-- ==== Sys2Proof/Laws/KeepsCartridge.lean ====
section
/-! SUPPORT. The operations of Machine/Cartridge.lean keep what Keeps says. -/

namespace Sys2Proof.Machine

theorem State_modCrt_keeps {s0 : State} {s : State} {f : Crt → Crt} (hs : Keeps s0 s) : Keeps s0 (State.modCrt s f) := by
  unfold State.modCrt
  exact Keeps.mk' hs rfl rfl rfl

theorem State_wear_keeps {s0 : State} {s : State} {gb : Nat} (hs : Keeps s0 s) : Keeps s0 (State.wear s gb) := by
  unfold State.wear
  extract_lets x2 x3 x4 x5 x6
  have h7 : Keeps s0 x5 := by
    unfold x5
    exact State_modCrt_keeps hs
  clear_value x5
  have h10 : Keeps s0 x6 := by
    unfold x6
    split
    · exact State_raise_keeps h7
    · exact h7
  clear_value x6
  split
  · exact State_raise_keeps h10
  · exact h10

theorem State_attachFailed_keeps {s0 : State} {s : State} {reason : Nat} (hs : Keeps s0 s) : Keeps s0 (State.attachFailed s reason) := by
  unfold State.attachFailed
  exact State_raise_keeps (State_modCrt_keeps hs)

theorem State_attached_keeps {s0 : State} {s : State} {i : Sys2Proof.AttachIn} (hs : Keeps s0 s) : Keeps s0 (State.attached s i) := by
  unfold State.attached
  exact State_wear_keeps (State_drawn_keeps (State_modCrt_keeps hs))

theorem State_verifyCartridge_keeps {s0 : State} {s : State} {i : Sys2Proof.AttachIn} (hs : Keeps s0 s) :
    Keeps s0 (State.verifyCartridge s i) := by
  unfold State.verifyCartridge
  split
  · exact State_attachFailed_keeps hs
  · extract_lets x7
    have h8 : Keeps s0 x7 := by
      unfold x7
      exact State_modCrt_keeps hs
    clear_value x7
    split
    · exact State_attached_keeps h8
    · exact State_attachFailed_keeps h8

theorem State_attach_keeps {s0 : State} {s : State} {i : Sys2Proof.AttachIn} (hs : Keeps s0 s) : Keeps s0 (State.attach s i) := by
  unfold State.attach
  split
  · exact State_modCrt_keeps hs
  · split
    · split
      · exact State_modCrt_keeps hs
      · exact State_attachFailed_keeps hs
    · exact State_verifyCartridge_keeps hs

theorem execCartridgeAttach_keeps {s0 : State} {info : Sys2Proof.AttachIn} {s : State} (hs : Keeps s0 s) :
    OutKeeps s0 (execCartridgeAttach info s) := by
  unfold execCartridgeAttach
  refine OutKeeps.whenever ?_ (fun h2 => ?_)
  · exact hs
  · exact State_attach_keeps hs

theorem execCartridgeAttachTimeout_keeps {s0 : State} {s : State} (hs : Keeps s0 s) : OutKeeps s0 (execCartridgeAttachTimeout s) := by
  unfold execCartridgeAttachTimeout
  refine OutKeeps.whenever ?_ (fun h2 => ?_)
  · exact hs
  · exact State_attachFailed_keeps hs

theorem State_detach_keeps {s0 : State} {s : State} (hs : Keeps s0 s) : Keeps s0 (State.detach s) := by
  unfold State.detach
  extract_lets x2 x3
  have h4 : Keeps s0 x2 := by
    unfold x2
    exact State_modCrt_keeps hs
  clear_value x2
  exact State_raise_keeps (Keeps.mk' h4 rfl rfl rfl)

theorem execCartridgeDetached_keeps {s0 : State} {s : State} (hs : Keeps s0 s) : OutKeeps s0 (execCartridgeDetached s) := by
  unfold execCartridgeDetached
  refine OutKeeps.whenever ?_ (fun h2 => ?_)
  · exact hs
  · exact State_detach_keeps hs

theorem State_crtStart_keeps {s0 : State} {s : State} {v : Nat} (hs : Keeps s0 s) : Keeps s0 (State.crtStart s v) := by
  unfold State.crtStart
  extract_lets x2 x3
  split
  · split
    · exact State_raise_keeps (State_crtEnd_keeps hs)
    · split
      rename_i y16 y17 y18 y19
      unfold x3
      exact State_modCrt_keeps (Keeps.of_fst (State_takeLines_keeps hs) y19)
  · unfold x3
    exact State_modCrt_keeps hs

theorem State_crtWrite_keeps {s0 : State} {s : State} {v : Nat} (hs : Keeps s0 s) : Keeps s0 (State.crtWrite s v) := by
  unfold State.crtWrite
  extract_lets x2
  have h3 : Keeps s0 x2 := by
    unfold x2
    exact State_modCrt_keeps hs
  clear_value x2
  split
  · split
    · exact State_crtEnd_keeps h3
    · exact State_crtStart_keeps h3
  · exact h3

theorem execCrtRead_keeps {s0 : State} {value : Nat} {s : State} (hs : Keeps s0 s) : OutKeeps s0 (execCrtRead value s) := by
  unfold execCrtRead
  refine OutKeeps.whenever ?_ (fun h2 => ?_)
  · exact hs
  · exact State_crtWrite_keeps (State_access_keeps hs)

theorem execCrtWrite_keeps {s0 : State} {value : Nat} {s : State} (hs : Keeps s0 s) : OutKeeps s0 (execCrtWrite value s) := by
  unfold execCrtWrite
  refine OutKeeps.whenever ?_ (fun h2 => ?_)
  · exact hs
  · exact State_crtWrite_keeps (State_access_keeps hs)

theorem execCrtFormat_keeps {s0 : State} {value : Nat} {s : State} (hs : Keeps s0 s) : OutKeeps s0 (execCrtFormat value s) := by
  unfold execCrtFormat
  refine OutKeeps.whenever ?_ (fun h2 => ?_)
  · exact hs
  · exact State_crtWrite_keeps (State_access_keeps hs)

theorem State_crtLand_keeps {s0 : State} {s : State} {k : CrtCmd} {failing : List Nat} (hs : Keeps s0 s) :
    Keeps s0 (State.crtLand s k failing) := by
  unfold State.crtLand
  extract_lets x2 x3 x4 x5
  have h6 : Keeps s0 x5 := by
    unfold x5
    clear_value x2
    split
    · exact State_raise_keeps hs
    · exact hs
  clear_value x5
  split
  · split
    · split
      · exact State_raise_keeps (State_crtEnd_keeps h6)
      · exact State_crtEnd_keeps h6
    · exact State_crtEnd_keeps h6
  · exact State_issueMem_keeps (State_modCrt_keeps h6)

theorem State_crtDone_keeps {s0 : State} {s : State} {failing : List Nat} {gb : Nat} (hs : Keeps s0 s) :
    Keeps s0 (State.crtDone s failing gb) := by
  unfold State.crtDone
  split
  · exact hs
  · split
    · exact State_crtLand_keeps hs
    · split
      · split
        · exact State_wear_keeps (State_raise_keeps (State_crtEnd_keeps (State_modCrt_keeps hs)))
        · exact State_wear_keeps (State_crtEnd_keeps (State_modCrt_keeps hs))
      · split
        · exact State_wear_keeps (State_raise_keeps (State_crtEnd_keeps hs))
        · extract_lets x41
          exact State_wear_keeps (State_crtEnd_keeps (State_drawn_keeps (State_modCrt_keeps hs)))

theorem execCartridgeCommandComplete_keeps {s0 : State} {failing : List Nat} {gb : Nat} {s : State} (hs : Keeps s0 s) :
    OutKeeps s0 (execCartridgeCommandComplete failing gb s) := by
  unfold execCartridgeCommandComplete
  refine OutKeeps.whenever ?_ (fun h2 => ?_)
  · exact hs
  · exact State_crtDone_keeps hs

end Sys2Proof.Machine
end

————

WORK INSTRUCTION
Copy each line of the data that contains the word "AttachIn", leaving the other lines out.

ANSWER TO THIS PROBLEM
theorem State_attached_keeps {s0 : State} {s : State} {i : Sys2Proof.AttachIn} (hs : Keeps s0 s) : Keeps s0 (State.attached s i) := by
theorem State_verifyCartridge_keeps {s0 : State} {s : State} {i : Sys2Proof.AttachIn} (hs : Keeps s0 s) :
theorem State_attach_keeps {s0 : State} {s : State} {i : Sys2Proof.AttachIn} (hs : Keeps s0 s) : Keeps s0 (State.attach s i) := by
theorem execCartridgeAttach_keeps {s0 : State} {info : Sys2Proof.AttachIn} {s : State} (hs : Keeps s0 s) :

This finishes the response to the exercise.